# Task to complete:
Wherever a line holds the word "mine", copy that line from the data.

** Provided material follows **

-- ==== Sys2Proof/Machine/Images.lean ====
section
/-!
DEFINITION. Loading, binding and unloading an image (R167–R171, R193, R194, R298) and rebinding a tile (R175, R181, R196,
R197).
-/
namespace Sys2Proof.Machine

/-! ## The image's state (R167, R170, R171) -/

/-- BIL_IMG_STS of every die of a partition: STATE and CODE, and whether an operation is in progress. -/
def imgState (p st code : Nat) (busy : Bool) : Act :=
  onDies p fun d => seqA [setF F.BIL_IMG_STS_STATE d st, setF F.BIL_IMG_STS_CODE d code, setB F.BIL_IMG_STS_BUSY d busy, dieEvent d]

/-- FAIL_SECT, FAIL_IDX and FAIL_TGT. -/
def imgFailAt (p sect idx : Nat) (tgt : Bool) : Act :=
  onDies p fun d => seqA [setF F.BIL_IMG_STS_FAIL_SECT d sect, setF F.BIL_IMG_STS_FAIL_IDX d idx, setB F.BIL_IMG_STS_FAIL_TGT d tgt]

/-- The STATE of a partition's image. -/
def State.imgSt (s : State) (p : Nat) : Nat := s.fld F.BIL_IMG_STS_STATE ((s.partDies p).headD 0)

/-- BIL_IMG_ID0–3. -/
def imgId (p : Nat) (id : List Byte) : Act :=
  onDies p fun d => forA (List.range 4) fun k => setReg .bil d (0x120 + 8 * k) (BitVec.ofNat 64 (leAt id (8 * k) 8))

/-- A load or check fails with a code: bindings released, BUSY clears. -/
def imgEnd (p st code : Nat) (f : Option ImgFail) : Act :=
  seqA [release p, imgFailAt p (f.elim 0 ImgFail.sect) (f.elim 0 ImgFail.idx) (f.any ImgFail.tgt), imgState p st code false]

/-- A load that fails at the weights (R291): CODE 16, reported to the slice. -/
def loadFailed (p code : Nat) : Act :=
  seqA [emit (.slice p "FAILED" code 0), imgEnd p 6 code none, setF F.LDR_STS_PHASE p 5]

/-- OP LOAD or CHECK: steps 1 of R167. -/
def imgStart (p d op : Nat) : Act := fun s =>
  let a := s.fld F.BIL_IMG_ADDR_ADDR d * 64
  let len := s.fld F.BIL_IMG_LEN_LEN d
  ownedRead p a 640 (fun s =>
    match s.imgHeader p a len with
    | some f => seqA [imgFailAt p f.sect f.idx f.tgt, imgState p 6 f.code false] s
    | none => seqA [modJob p fun _ => { Job.zero with
          live := op == 1, op := op, addr := a, len := len, job := s.fld F.BIL_IMG_CMD_JOB d },
        imgFailAt p 0 0 false, imgState p 1 0 true] s) s

/-- R305, R312: a swap in progress is abandoned with the image. -/
def abandonSwap (p : Nat) : Act := whenA (fun s => (s.job p).swap.isSome)
  (seqA [swapState p 5, setF F.LDR_SWAP_STS_CODE p 1, setF F.LDR_SWAP_STS_BUSY p 0])

/-- R169: admission stops, passages ADMITTED or HELD are FAULTED with UNLOADED, the others may go on for up to `ms` milliseconds. -/
def unloadStart (p ms : Nat) : Act := fun s =>
  seqA [modJob p fun j => { j with op := 2, stopped := true, due := s.mile + BitVec.ofNat 64 (1000000 * ms) }, abandonSwap p, imgState p 5 0 true, imgFailAt p 0 0 false,
    emit (.slice p "UNLOAD" 0 0),
    forA ((s.partLive p).filter fun i => (s.passage i).st == 1 || (s.passage i).st == 2) fun i => endPassage i 5] s

/-- A write of BIL_IMG_CMD; one of Keeper firmware starts nothing (R174). -/
def imgCmd (src : Src) (d : Nat) (v : Word) : Act := guardW src .bil d 0x110 fun s =>
  let p := s.part d
  let op := bitsOf v 3 1
  let st := s.fld F.BIL_IMG_STS_STATE d
  let busy := s.flag F.BIL_IMG_STS_BUSY d
  if bitsOf v 0 0 = 0 ∨ src = .keeper then storeRW .bil d 0x110 v s
  else if busy = true ∧ op ≠ 2 then (if op = 1 ∨ op = 3 then setF F.BIL_IMG_STS_LOST d 1 s else [])
  else seqA [storeRW .bil d 0x110 v,
    if 16 ≤ p then skip
    else if op = 1 ∨ op = 3 then (if st = 0 ∨ st = 6 then imgStart p d op else seqA [imgFailAt p 0 0 false, setFP F.BIL_IMG_STS_CODE p 14, onDies p dieEvent])
    else if op = 2 then
      (if busy then (if st = 5 then skip else seqA [emit (.slice p "UNLOAD" 0 0), abandonSwap p, release p, imgId p [], imgFailAt p 0 0 false, imgState p 0 1 false])
      else if st = 4 then unloadStart p (F.BIL_IMG_CMD_DRAIN.of v) else seqA [imgFailAt p 0 0 false, setFP F.BIL_IMG_STS_CODE p 14, onDies p dieEvent])
    else skip] s

/-- R167: BIL_IMG_CMD with OP LOAD. -/
def hostImageLoad (src : Src) (d : Fin 32) (v : Word) : Act := fun s =>
  (imgCmd src d.val v) s

/-- ImageLoad: the command of its row. -/
def execImageLoad (src : Src) (d : Fin 32) (v : Word) (s : State) : Host.Outcome State Fault Refusal :=
  runAct (hostImageLoad src d v) s

/-- R167: BIL_IMG_CMD with OP CHECK. -/
def hostImageCheck (src : Src) (d : Fin 32) (v : Word) : Act := fun s =>
  (imgCmd src d.val v) s

/-- ImageCheck: the command of its row. -/
def execImageCheck (src : Src) (d : Fin 32) (v : Word) (s : State) : Host.Outcome State Fault Refusal :=
  runAct (hostImageCheck src d v) s

/-- R169, R170: BIL_IMG_CMD with OP UNLOAD. -/
def hostImageUnload (src : Src) (d : Fin 32) (v : Word) : Act := fun s =>
  (imgCmd src d.val v) s

/-- ImageUnload: the command of its row. -/
def execImageUnload (src : Src) (d : Fin 32) (v : Word) (s : State) : Host.Outcome State Fault Refusal :=
  runAct (hostImageUnload src d v) s

/-- A step of partition p's passages is RUNNING or WAITING. -/
def State.busySteps (s : State) (p : Nat) : Bool := (s.partLive p).any fun i => (s.passage i).st == 3 || (s.passage i).st == 4

/-- R169: the drain of an unload ends: BIL_IMG_CMD.DRAIN ms have passed, or nothing is RUNNING or WAITING. -/
def execUnloadDrainExpiry (part : Fin 16) (s : State) : Host.Outcome State Fault Refusal :=
  let p := part.val
  runAct (fun s =>
    if s.imgSt p ≠ 5 ∨ (s.busySteps p = true ∧ s.mile < (s.job p).due) then []
    else seqA [forA (s.partLive p) fun i => endPassage i 5, release p, imgId p [], imgState p 0 0 false] s) s

/-- R167 step 2: checks 7–13 end. CHECK returns to EMPTY; LOAD goes on to BINDING. -/
def execImageChecksDone (part : Fin 16) (s : State) : Host.Outcome State Fault Refusal :=
  let p := part.val
  runAct (fun s =>
    let j := s.job p
    if s.imgSt p ≠ 1 ∨ j.op = 0 then []
    else unitRead true j.addr j.len (fun s =>
      match s.imgBody j.addr j.len with
      | some f => imgEnd p 6 f.code (some f) s
      | none =>
        if j.op = 3 then imgEnd p 0 0 none s
        else seqA [modJob p fun x => { x with
            bindIn := some (s.costIn p), due := s.mile + 1000000000, hdrCrc := s.num (j.addr + 0x7C) 4, epoch := s.num (s.manSect j.addr + 8) 2, stages := s.stages j.addr },
          imgId p (s.bytes (j.addr + 0x18) 32), imgState p 2 0 true] s) s) s

/-! ## Binding (R193, R194) -/

/-- R184, R202: what the bind in progress reckons costs from: what was read at its start. -/
def State.bindCost (s : State) (p : Nat) : CostIn := (s.job p).bindIn.getD (s.costIn p)

/-- What a bind decided. -/
structure Bound where
  reps : List Replica
  tier : List (Nat × Nat)
  repCount : List Nat
  holders : List (Nat × Nat × Nat)
  notes : List Note
  fams : List TreeFam
  far : List FarFam
  regions : List Region
  shadows : List Shadow
  deriving DecidableEq, Repr

/-- Replicas of each stage among those placed, less those removed. -/
def repCounts (n : Nat) (l : List Placed) : List Nat := (List.range n).map fun i => l.countP fun x => x.stage == i

/-- The holders of the replicas placed, in placement order within a stage. -/
def holdersOf (l : List Placed) : List (Nat × Nat × Nat) :=
  l.zipIdx.map fun x => (x.1.stage, (l.take x.2).countP fun y => y.stage == x.1.stage, x.1.rank)

/-- R188: the last pass-4 replica to remove: of highest PRIO, then highest stage number. -/
def lastExtra (stages : List Stage) (l : List Placed) : Option Nat :=
  leastKey (fun i => match l[i]? with
    | some x => (2 ^ 16 - (stages[x.stage]?).elim 0 Stage.prio, 2 ^ 16 - x.stage, 2 ^ 24 - i, 0)
    | none => (2 ^ 17, 0, 0, 0)) ((List.range l.length).filter fun i => (l[i]?).any fun x => x.pass == 4)

/-- Routes and trees for the replicas placed, removing pass-4 replicas until every router fits (R188): what stays, the
families, the removals by stage, or the router that does not fit. -/
def fitTrees (s : State) (p a : Nat) (stages : List Stage) (tier : List (Nat × Nat)) (rank first : Nat) :
    Nat → List Placed → List Replica → List Nat → (List Placed × List Replica × List TreeFam × List FarFam × List Nat) × Option Nat
  | 0, l, r, gone => ((l, r, [], [], gone), none)
  | n + 1, l, r, gone =>
    let q : BindPlan := ⟨r, tier, repCounts stages.length l, holdersOf l⟩
    let far := farFams s a stages (holdersOf l) (s.nParts p)
    let fs := q.allFams s p a stages first far (s.slice p) rank
    match overfull (treeTable s p fs) with
    | none => ((l, r, fs, far, gone), none)
    | some router =>
      match lastExtra stages l with
      | none => ((l, r, fs, far, gone), some router)
      | some i =>
        let x := l.getD i ⟨0, 0, 0, [], false⟩
        let rep := (l.take i).countP fun y => y.stage == x.stage
        fitTrees s p a stages tier rank first n (l.eraseIdx i)
          (r.filter fun y => !(y.stage == x.stage && y.rep == rep)) (gone ++ [x.stage])

/-- Counts of a list by stage as notes. -/
def countNotes (code : Nat) (l : List Nat) : List Note := l.dedup.map fun i => ⟨code, i, l.countP fun x => x == i⟩

/-- A router's key packed as ANCHOR. -/
def packKey (k : Nat) : Nat := k / 8448 + k % 128 * 64 + k % 8448 / 128 * 8192

/-- The first TREE number of the routes into a replica (R200): of those of STAGE and GROUP routes that end at its tiles, else of its entry
trees. -/
def treeOf (fs : List TreeFam) (r : Replica) : Nat :=
  let ns := fun (l : List TreeFam) => l.flatMap fun f => (f.leaves.zipIdx.filter fun x =>
    x.1.any fun y => y.kind == 0 && r.tiles.contains y.t).map fun x => (f.base + x.2) % 65536
  let a := ns (fs.filter fun f => f.route != 0xFFFF)
  let l := if a.isEmpty then ns fs else a
  l.foldl min (l.headD 0)

/-- Steps 4–6 of a bind from the replicas placed: tiles, routes and trees, memory. A failure leaves the notes made so far. -/
def bindRest (s : State) (p a rank epoch : Nat) (stages : List Stage) (l : List Placed) (reps : List Replica)
    (notes : List Note) : Except (List Note) Bound :=
  let mine := ((slowRanks stages (holdersOf l) (s.nParts p)).filter fun x => x.2.2 == rank).map Prod.fst
  let tier := mine.foldl (assignTier (s.tierDies p) stages) []
  let f := fitTrees s p a stages tier rank 0 (l.length + 1) l reps []
  match f.2 with
  | some router => .error (notes ++ countNotes 0x104 f.1.2.2.2.2 ++ [⟨4, 0xFFFF, packKey router⟩])
  | none =>
    let l := f.1.1
    let q : BindPlan := ⟨f.1.2.1, tier, repCounts stages.length l, holdersOf l⟩
    let npas := (s.range p).elim 0 fun r => r.2 + 1 - r.1
    let space := (s.hostAreas p).foldl (fun sp x => cutSpace sp x.1 x.2) (s.partSpace p)
    let g := giveMem s space (q.asks stages npas)
    let notes := notes ++ countNotes 0x104 f.1.2.2.2.2
    if g.2.2 ≠ 0 then .error (notes ++ [⟨5, 0xFFFF, g.2.2⟩])
    else
      let hot := q.reps.flatMap fun r => (r.tiles.filter (s.seenBy (s.bindCost p)).hot).map fun _ => r.stage
      .ok { reps := q.reps.map fun r => { r with tree := treeOf f.1.2.2.1 r }
            tier := tier, repCount := q.repCount, holders := holdersOf l
            notes := notes ++ countNotes 0x102 hot ++ tier.map fun t => ⟨0x103, t.1, t.2⟩
            fams := f.1.2.2.1, far := f.1.2.2.2.1
            regions := g.1.filterMap fun x => match x.1 with
              | .region st r kv len stride => some ⟨st, r, kv, x.2, len, stride⟩
              | .shadow _ _ => none
            shadows := g.1.filterMap fun x => match x.1 with
              | .shadow st n => some ⟨st, epoch, x.2, n⟩
              | .region _ _ _ _ _ => none }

** End of Provided material **

# Written answer:
  let mine := ((slowRanks stages (holdersOf l) (s.nParts p)).filter fun x => x.2.2 == rank).map Prod.fst
  let tier := mine.foldl (assignTier (s.tierDies p) stages) []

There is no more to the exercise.